Эли подождал полчаса, пока три женщины давали волю слезам. Затем сказал:

– Принимайтесь за работу: больные и раненые требуют такого же ухода, как и раньше, а Тилли и Эми не справляются, к тому же вы пугаете Джей-Джея.

Слезы иссякли, лица приободрились. Джей-Джей, радостный и счастливый, снова переходил из одних рук в другие.

Жизнь в Грейс-Холле потекла, как и прежде: солдат отправляли в армию, когда объявляли их здоровыми, или домой, если они надолго выходили из строя; на их место приходили другие, как из армии генерала Грина, так и из других разбросанных повсюду полков.

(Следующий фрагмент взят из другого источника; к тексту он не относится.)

-- ==== Sys2Proof/Machine/Pair.lean ====
section
/-! DEFINITION. The cavity pair: the tie link, heartbeats, takeover and handover, dual-run, checkpoints, leaving
(R470-R506). -/

namespace Sys2Proof.Machine

def State.mapPair (s : State) (f : PairRun → PairRun) : State := { s with pair := f s.pair }

/-! ### The tie link (R473-R477) -/

/-- CRC-64 of ECMA-182 (R475). -/
def crc64 (bs : Bytes) : Nat := crcMsb 64 0x42F0E1EBA9EA3693 0 bs

/-- Flits a message takes (R475). -/
def Sent.flits : Sent → Nat
  | .tie _ _ body => ceilDiv (8 + body.length) 236
  | _ => 0

/-- Flits sent since the link came up that the partner has not acknowledged. -/
def State.unacked (s : State) : Nat := sumN ((s.sent.drop s.pair.txBase).map Sent.flits) - s.pair.acked

/-- The link goes down (R476): messages in flight are lost, and borrowed time ends (R49). -/
def State.tieDrop (s : State) : State :=
  let s := ((s.bump Obj.tieDowns).wr Obj.tieState 0).wr Obj.tieWidth 0
  let s := s.mapPair (fun p => { p with incoming := [], joinData := [] })
  if s.rd Obj.clockState == 3 then (((s.wr Obj.clockState 4).wr Obj.coastedCourses 0).setFlag 1 false).setFlag 0 true else s

/-- Replay from the flit after the last acknowledged one; after 8 replays without acceptance the link goes down (R476). -/
def State.replay (s : State) : State :=
  if s.unacked = 0 then s
  else if s.pair.replays ≥ 8 then s.tieDrop
  else ((s.mapPair (fun p => { p with replays := p.replays + 1 })).bump Obj.tieReplays).send (.tieReplay (s.pair.acked % 4096))

/-- Image bytes that a message of a leave carries (R478, R500). -/
def Sent.leaveBytes : Sent → Nat
  | .tie 4 _ body => if field body 2 1 == 1 then body.length - 16 else 0
  | _ => 0

/-- Image bytes of a leave in the messages that `k` acknowledged flits cover whole. -/
def ackedLeave : List Sent → Nat → Nat
  | [], _ => 0
  | m :: ms, k => if m.flits ≤ k then m.leaveBytes + ackedLeave ms (k - m.flits) else 0

/-- The ACK field of a received flit; a leave's progress counts the bytes the partner has acknowledged (R500). -/
def State.takeAck (s : State) (ack : Nat) : State :=
  let n := (ack + 4096 - (s.pair.acked + 4095) % 4096) % 4096
  if n = 0 || n > s.unacked then s
  else
    let sent := s.sent.drop s.pair.txBase
    let more := ackedLeave sent (s.pair.acked + n) - ackedLeave sent s.pair.acked
    let s := s.mapPair (fun p => { p with acked := p.acked + n, replays := 0 })
    if s.pair.leaving == 3 && more != 0 then s.progAdd 0x1310 more else s

/-- TIE_FLIT (R476): the flit as FEC leaves it, and whether FEC corrected it. -/
def execTieFlit (flit : Bytes) (fecCorrected : Bool) (s : State) : Out :=
  .next (if !s.tieUp || flit.length != 256 then s
    else
      let s := if fecCorrected then s.bump Obj.tieFecCorrected else s
      if field flit 240 8 != crc64 (flit.take 240) then (s.bump Obj.tieCrcErrors).send (.tieNak s.pair.rxSeq)
      else
        let hdr := field flit 0 2
        let seq := bits hdr 11 0
        let kind := bits hdr 13 12
        let s := s.takeAck (bits (field flit 2 2) 11 0)
        if kind == 2 then s.replay
        else if kind != 0 then s
        else
          let ahead := (seq + 4096 - (s.pair.rxSeq + 1) % 4096) % 4096
          if ahead == 0 then (s.mapPair (fun p => { p with rxSeq := seq })).send (.tieAck seq)
          else if ahead < 2048 then s.send (.tieNak s.pair.rxSeq)
          else s.send (.tieAck s.pair.rxSeq))

/-- TIE_REPLAY_TIMEOUT (R476). -/
def execTieReplayTimeout (s : State) : Out := .next (if s.tieUp then s.replay else s)

/-- An attempt to train the tie link, and the width at which it trains (any other value: it fails). The measured latency is
not stated: free (R474). -/
def State.trainTie (s : State) (width : Nat) : State :=
  if s.rd Obj.tieState != 0 || !(width == 8 || width == 4) then s
  else
    let f := s.freeWord
    let s := ((f.2.wr Obj.tieState 2).wr Obj.tieWidth width).wr Obj.tieLatencyNs (f.1 % 65536)
    s.mapPair (fun p => { p with rxSeq := 4095, txBase := s.sent.length, acked := 0, replays := 0 })

/-- TIE_TRAINING (R474). -/
def execTieTraining (width : Nat) (s : State) : Out := .next (if s.rd Obj.phase < 2 then s else s.trainTie width)

/-- TIE_RETRAIN (R477): both halves are retrained; where one fails the link goes on at x4, or goes down when it is at x4
already (R474). -/
def execTieRetrain (ok : Bool) (s : State) : Out :=
  .next (if !s.tieUp then s
    else
      let s := s.bump Obj.tieRetrains
      if ok then s else if s.rd Obj.tieWidth == 8 then s.wr Obj.tieWidth 4 else s.tieDrop)

/-! ### What a leaf sends (R480, R484, R492) -/

/-- Whether a live chunk completed DEVICE_FAULT in the last course (R484). -/
def State.faulted (s : State) : Bool :=
  match s.pair.faultAt with
  | some c => decide (s.course ≤ c + 1)
  | none => false

/-- LEAD_FRAMES (R484). -/
def State.leadFrames (s : State) : Nat := if s.rd Obj.role == 1 then (s.clk.frames - s.pair.leadSince) % 2 ^ 32 else 0

/-- Body of a HEARTBEAT (R484). -/
def State.heartbeatBody (s : State) : Bytes :=
  leBytes 8 (s.pos / 16) ++ leBytes 1 (s.rd Obj.role) ++
  leBytes 1 (b2n s.pair.relinquish + 2 * b2n s.drives + 4 * b2n s.faulted + 8 * b2n (s.rd Obj.clockState == 2)) ++
  leBytes 2 (Nat.min (s.rd Obj.coastedCourses) 65535) ++ leBytes 4 s.leadFrames

/-- Body of a COURSE_SYNC (R480): the position it names, and where a jump came from. -/
def State.courseSyncBody (s : State) (position : Nat) (jump : Option Nat) : Bytes :=
  leBytes 8 position ++ leBytes 8 (jump.getD 0) ++ leBytes 4 (s.rd Obj.rateError) ++ leBytes 4 (s.rd Obj.houseRateHz) ++
  leBytes 2 (Nat.min (s.rd Obj.coastedCourses) 65535) ++ leBytes 1 (s.rd Obj.courseLog2) ++ leBytes 1 (s.rd Obj.clockState) ++
  leBytes 1 (s.rd Obj.positionFlags) ++ leBytes 1 (b2n jump.isSome) ++ leBytes 2 0

/-- Send a COURSE_SYNC to a paired partner. -/
def State.sendCourseSync (s : State) (position : Nat) (jump : Option Nat) : State :=
  if s.rdB Obj.paired then s.tieSend 2 0 (s.courseSyncBody position jump) else s
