-- ==== Sys2Proof/Machine/Security.lean ====
section
/-! DEFINITION. The root of trust: firmware images and their update, fuses, attestation and the identity certificate
(R517-R531). -/

namespace Sys2Proof.Machine

/-! ### The defect log in the flash (R544) -/

/-- Bytes 0 to 15 of a copy's header. -/
def logHead (count seq : Nat) : Bytes := leBytes 4 0x6084444C ++ leBytes 2 1 ++ leBytes 2 count ++ leBytes 8 seq

/-- Entries of the log as bytes. -/
def logEntries (log : List (Unit' × Nat × Nat)) : Bytes :=
  log.flatMap (fun e =>
    leBytes 1 e.1.kind ++ leBytes 1 e.1.stack ++ leBytes 2 e.1.index ++ leBytes 4 e.2.1 ++ leBytes 4 e.2.2 ++ leBytes 20 0)

/-- A valid copy that holds a log. -/
def LogCopy.of (log : List (Unit' × Nat × Nat)) (seq : Nat) : LogCopy :=
  ⟨0x6084444C, log.length, seq, shaNat (logHead log.length seq ++ logEntries log), log⟩

/-- Whether MAGIC, COUNT and DIGEST of a copy agree. -/
def LogCopy.valid (c : LogCopy) : Bool := decide (c.count ≤ 1022) && c == LogCopy.of c.entries c.seq

/-- The copy in use: the valid one with the higher SEQ; `false` names copy 0. -/
def Flash.inUse (f : Flash) : Option (Bool × LogCopy) :=
  if f.copy0.valid && !(f.copy1.valid && decide (f.copy1.seq > f.copy0.seq)) then some (false, f.copy0)
  else if f.copy1.valid then some (true, f.copy1) else none

/-- The log as phase 0 finds it: with no valid copy it is empty. -/
def Flash.readLog (f : Flash) : Flash :=
  match f.inUse with
  | some c => { f with log := c.2.entries, logSeq := c.2.seq }
  | none => { f with log := [], logSeq := 0 }

/-- A change of the log: SEQ rises by 1, and the copy that does not hold the newer valid log is written. -/
def Flash.writeLog (f : Flash) (log : List (Unit' × Nat × Nat)) : Flash :=
  let c := LogCopy.of log (f.logSeq + 1)
  let f := { f with log := log, logSeq := f.logSeq + 1 }
  match f.inUse with
  | some (false, _) => { f with copy1 := c }
  | _ => { f with copy0 := c }

/-! ### Firmware images (R519, R520) -/

/-- Whether an LMS public key has the type codes of R518 for firmware. -/
def lmsTypes (key : Bytes) : Bool := ofBE (slice key 0 4) == 8 && ofBE (slice key 4 4) == 4

def imageSvn (h : Bytes) : Nat := field h 8 2
def imageBytes (h : Bytes) : Nat := field h 12 4
def countersigned (h : Bytes) : Bool := bit (field h 6 2) 0

/-- MAGIC, VERSION, reserved fields and IMAGE_BYTES (R519). -/
def headerOk (h : Bytes) : Bool :=
  h.length == 4096 && field h 0 4 == 0x60844657 && field h 4 2 == 1 && decide (field h 6 2 < 2) && decide (imageSvn h ≤ 64) &&
  field h 10 2 == 0 && decide (1 ≤ imageBytes h) && decide (imageBytes h ≤ 16773120) && field h 24 8 == 0 &&
  allZero (slice h 176 80) && allZero (slice h 3800 296) &&
  (countersigned h || (allZero (slice h 120 56) && allZero (slice h 2028 1772)))

/-- The vendor's signature (R520, step 2). -/
def State.vendorOk (s : State) (h : Bytes) : Bool :=
  lmsTypes (slice h 64 56) && shaNat (slice h 64 56) == s.root.vendorKey &&
  Config.verifies (shaNat (slice h 64 56)) (h.take 256) (slice h 256 1772)

/-- The customer's signature (R520, step 3). -/
def State.customerOk (s : State) (h : Bytes) : Bool :=
  match s.root.customer with
  | none => true
  | some c => countersigned h && lmsTypes (slice h 120 56) && shaNat (slice h 120 56) == c &&
      Config.verifies (shaNat (slice h 120 56)) (h.take 2028) (slice h 2028 1772)

/-- State of a slot as R524 reports it: 0 empty, 1 valid, 2 invalid, 3 below `FUSED_SVN`; it passes R520 exactly when 1. -/
def State.slotState (s : State) (x : SlotImage) : Nat :=
  if x.empty then 0
  else if !headerOk x.head || !s.vendorOk x.head || !s.customerOk x.head then 2
  else if imageSvn x.head < s.rd Obj.fusedSvn then 3
  else if x.bodyDigest != ofBE (slice x.head 32 32) then 2
  else 1

/-- Objects of a slot: 0 slot A, 1 slot B. -/
def slotStateKey (k : Nat) : Nat := if k == 0 then Obj.slotAState else Obj.slotBState
def slotSvnKey (k : Nat) : Nat := if k == 0 then Obj.slotASvn else Obj.slotBSvn

/-! ### Update (R522) -/

/-- What a slot holds from now on; `none` where the model cannot know it. -/
def Flash.setSlot (f : Flash) (k : Nat) (x : Option SlotImage) : Flash :=
  if k == 0 then { f with slotA := x } else { f with slotB := x }

/-- The slot an update writes: the one that is not running. -/
def State.idleSlot (s : State) : Nat := 1 - s.rd Obj.runningSlot % 2

/-- The flash as a reset leaves it: a store not ended is lost, and a slot whose update is cut short holds what got there. -/
def State.flashKept (s : State) : Flash :=
  let f := { s.flash with storing := none }
  if s.root.update.isSome then f.setSlot s.idleSlot none else f

/-- Index of the update's progress record. -/
def updateRecord : Nat := 0x4210

/-- Start an update with a whole image; the caller has found no update running. -/
def State.startUpdate (s : State) (image : Bytes) : State :=
  ({ s with root := { s.root with update := some image } }).progStart updateRecord (2 * image.length)

/-- FW_UPDATE_DONE (R522): the flash took the image, or failed. -/
def execFwUpdateDone (flashOk : Bool) (s : State) : Out :=
  .next (match s.root.update with
    | none => s
    | some image =>
      let slot := s.idleSlot
      let s := { s with root := { s.root with update := none } }
      let head := image.take 4096
      let n := imageBytes head
      let x : SlotImage := ⟨head, shaNat (slice image 4096 n), false⟩
      let st := if image.length < 4096 + n then 2 else s.slotState x
      let s := s.wr (slotSvnKey slot) (imageSvn head)
      let s := { s with flash := s.flash.setSlot slot (if flashOk && decide (4096 + n ≤ image.length) then some x else none) }
      if !flashOk then (s.wr (slotStateKey slot) 2).progFail updateRecord Abort.storeFailed
      else if st == 1 then
        ((({ s with flash := { s.flash with control := slot } }).wr (slotStateKey slot) 1).wr Obj.bootSlot slot).progDone updateRecord
      else ((s.wr (slotStateKey slot) 2).bump Obj.verifyFails).progFail updateRecord
        (if st == 3 then Abort.rangeLow else Abort.consistency))

/-! ### Fuses (R521, R523) -/

/-- Burn fuses: what is burned stays, whatever resets follow. -/
def State.burn (s : State) (f : Fuses → Fuses) : State := { s with root := { s.root with fuses := s.root.fuses.map f } }

/-- A slot whose image is valid and now lies below the fuse counter. -/
def State.lowerSlot (s : State) (k : Nat) : State :=
  if s.rd (slotStateKey k) == 1 && decide (s.rd (slotSvnKey k) < s.rd Obj.fusedSvn) then s.wr (slotStateKey k) 3 else s

/-- A write of v to `SVN_ADVANCE`: its abort code, 0 for none. -/
def State.advanceSvn (s : State) (v : Nat) : Nat × State :=
  if v ≤ s.rd Obj.fusedSvn then (Abort.rangeLow, s)
  else if v > 64 || v > s.rd Obj.runningSvn then (Abort.rangeHigh, s)
  else (0, (((s.burn (fun f => { f with svn := v })).wr Obj.fusedSvn v).lowerSlot 0).lowerSlot 1)

/-- A write of a hash to `CUSTOMER_KEY_FUSE`. -/
def State.fuseCustomer (s : State) (hash : Bytes) : Nat × State :=
  if !countersigned s.root.running || shaNat (slice s.root.running 120 56) != ofBE hash then (Abort.consistency, s)
  else if s.root.customer.isSome then (Abort.wrongState, s)
  else
    let s := s.burn (fun f => { f with customerHash := some (ofBE hash) })
    (0, ({ s with root := { s.root with customer := some (ofBE hash) } }).wr Obj.customerKeyFused 1)

/-! ### Attestation (R525-R528) -/

/-- Leaves of each tree. -/
def treeLeaves : Nat := 32768

/-- Burn the lowest unburned leaf of the top tree for a new bottom tree; attestation is spent when none is left. -/
def State.burnLeaf (s : State) : State :=
  let q := s.rd Obj.topLeavesUsed
  if q ≥ treeLeaves then (s.wr Obj.attestState 2).wr Obj.bottomLeft 0
  else
    let s := s.burn (fun f => { f with topLeavesUsed := q + 1 })
    let s := { s with root := { s.root with topIndex := some q } }
    ((s.wr Obj.topLeavesUsed (q + 1)).wr Obj.attestState 0).wr Obj.bottomLeft 0

/-- BOTTOM_TREE_READY (R525, R526). -/
def execBottomTreeReady (s : State) : Out :=
  .next (if s.rd Obj.attestState == 0 && s.root.topIndex.isSome && s.rd Obj.bottomLeft == 0 then
    (s.wr Obj.attestState 1).wr Obj.bottomLeft treeLeaves
  else s)

/-- Bytes 0 to 95 of a report (R527). -/
def State.reportBody (s : State) (nonce : Bytes) : Bytes :=
  leBytes 4 0x60844154 ++ leBytes 2 1 ++ leBytes 2 0 ++ padTo 32 nonce ++ leBytes 32 (s.rd Obj.firmwareDigest) ++
  leBytes 2 (s.rd Obj.runningSvn) ++ leBytes 1 (s.rd Obj.variant) ++ leBytes 1 (s.rd Obj.leafId) ++
  leBytes 4 (s.root.topIndex.getD 0) ++ leBytes 4 (treeLeaves - s.rd Obj.bottomLeft) ++ leBytes 1 (s.rd Obj.tilesEnabled) ++
  leBytes 1 (s.rd Obj.fusedSvn) ++ leBytes 2 (s.rd Obj.bricksEnabled) ++ leBytes 1 (s.rd Obj.runningSlot) ++ leBytes 7 0

/-- Produce a report over a nonce with one bottom leaf: an abort code, or the report. -/
def State.attest (s : State) (nonce : Bytes) : Except Nat (Bytes × State) :=
  let st := s.rd Obj.attestState
  if st == 0 then .error Abort.busy
  else if st != 1 || s.rd Obj.bottomLeft == 0 then .error Abort.wrongState
  else
    let body := s.reportBody nonce
    let leaf := s.root.topIndex.getD 0 * treeLeaves + (treeLeaves - s.rd Obj.bottomLeft)
    let report := body ++ padTo 5396 (Config.sign leaf body)
    let s := (s.lower Obj.bottomLeft 1).bump Obj.attestations
    .ok (report, if s.rd Obj.bottomLeft == 0 then s.burnLeaf else s)

/-! ### The identity certificate (R530) -/

/-- Entries of a certificate from an offset on: tag, offset of the entry, value. -/
def certEntries (c : Bytes) : Nat → Nat → List (Nat × Nat × Bytes)
  | 0, _ => []
  | f + 1, off =>
    if off + 4 > c.length then []
    else
      let n := field c (off + 2) 2
      (field c off 2, off, slice c (off + 4) n) :: certEntries c f (off + 4 + roundUp n 4)

/-- The certificate of the device. -/
def State.certificate (s : State) : Bytes := padTo 1992 (Config.certificate (s.rd Obj.deviceSerial))

/-- The ATTEST_KEY of a certificate whose signature verifies under the fused vendor key hash (R529). -/
def State.attestKey (s : State) (c : Bytes) : Option Bytes :=
  if field c 0 4 != 0x60844943 || field c 4 2 != 1 || field c 8 4 != c.length then none
  else
    let es := certEntries c 64 16
    match es.find? (fun e => e.1 == 0xFFFF), es.find? (fun e => e.1 == 5) with
    | some sig, some key => if Config.verifies s.root.vendorKey (c.take sig.2.1) sig.2.2 then some key.2.2 else none
    | _, _ => none

end Sys2Proof.Machine
end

В сентябре пришло сообщение, которого Лайза ждала все лето, гласившее, что между британцами и генералом Вашингтоном достигнуто соглашение, по которому пятнадцать человек, восемь с «Джерси» и семь из военной тюрьмы в Нью-Йорке, будут выданы в обмен на мальчика, известного как Джей-Джей, Джордана Жака Джориса, сына и наследника Торна Холлоуэя, виконта Водсвортского.

Обмен был назначен… Лайза тревожно высчитала… Боже, осталось меньше недели, а так много надо успеть сделать… так много запланировать… и Торн. Торн. Ее сердце сжалось, когда вспомнила холодного, безразличного незнакомца, который попрощался с ней несколько месяцев назад, приказав хорошо заботиться о его сыне.

Его сын!

Надменно вздернулся подбородок, но тут же вспомнилось предупреждение Эли. «…Не будь высокомерной с мужем… У него есть веские причины быть сердитым… Прояви покорность…»

Тилли, которой предоставили право выбора поехать с Лайзой или остаться в Грейс-Холле, в отчаянии всплеснула руками.

– Мисс Лайза, и в мыслях не держала отказываться от поездки с вами и от нашего любимого мальчика, а также от Гленниз, но что могу поделать? Тим Корбетт, суровый крепкий сержант, превращавшийся в воск в руках Джей-Джея, предложил выйти за него замуж. О, мисс Лайза, иметь собственного мужа, а может, не слишком поздно и для ребенка…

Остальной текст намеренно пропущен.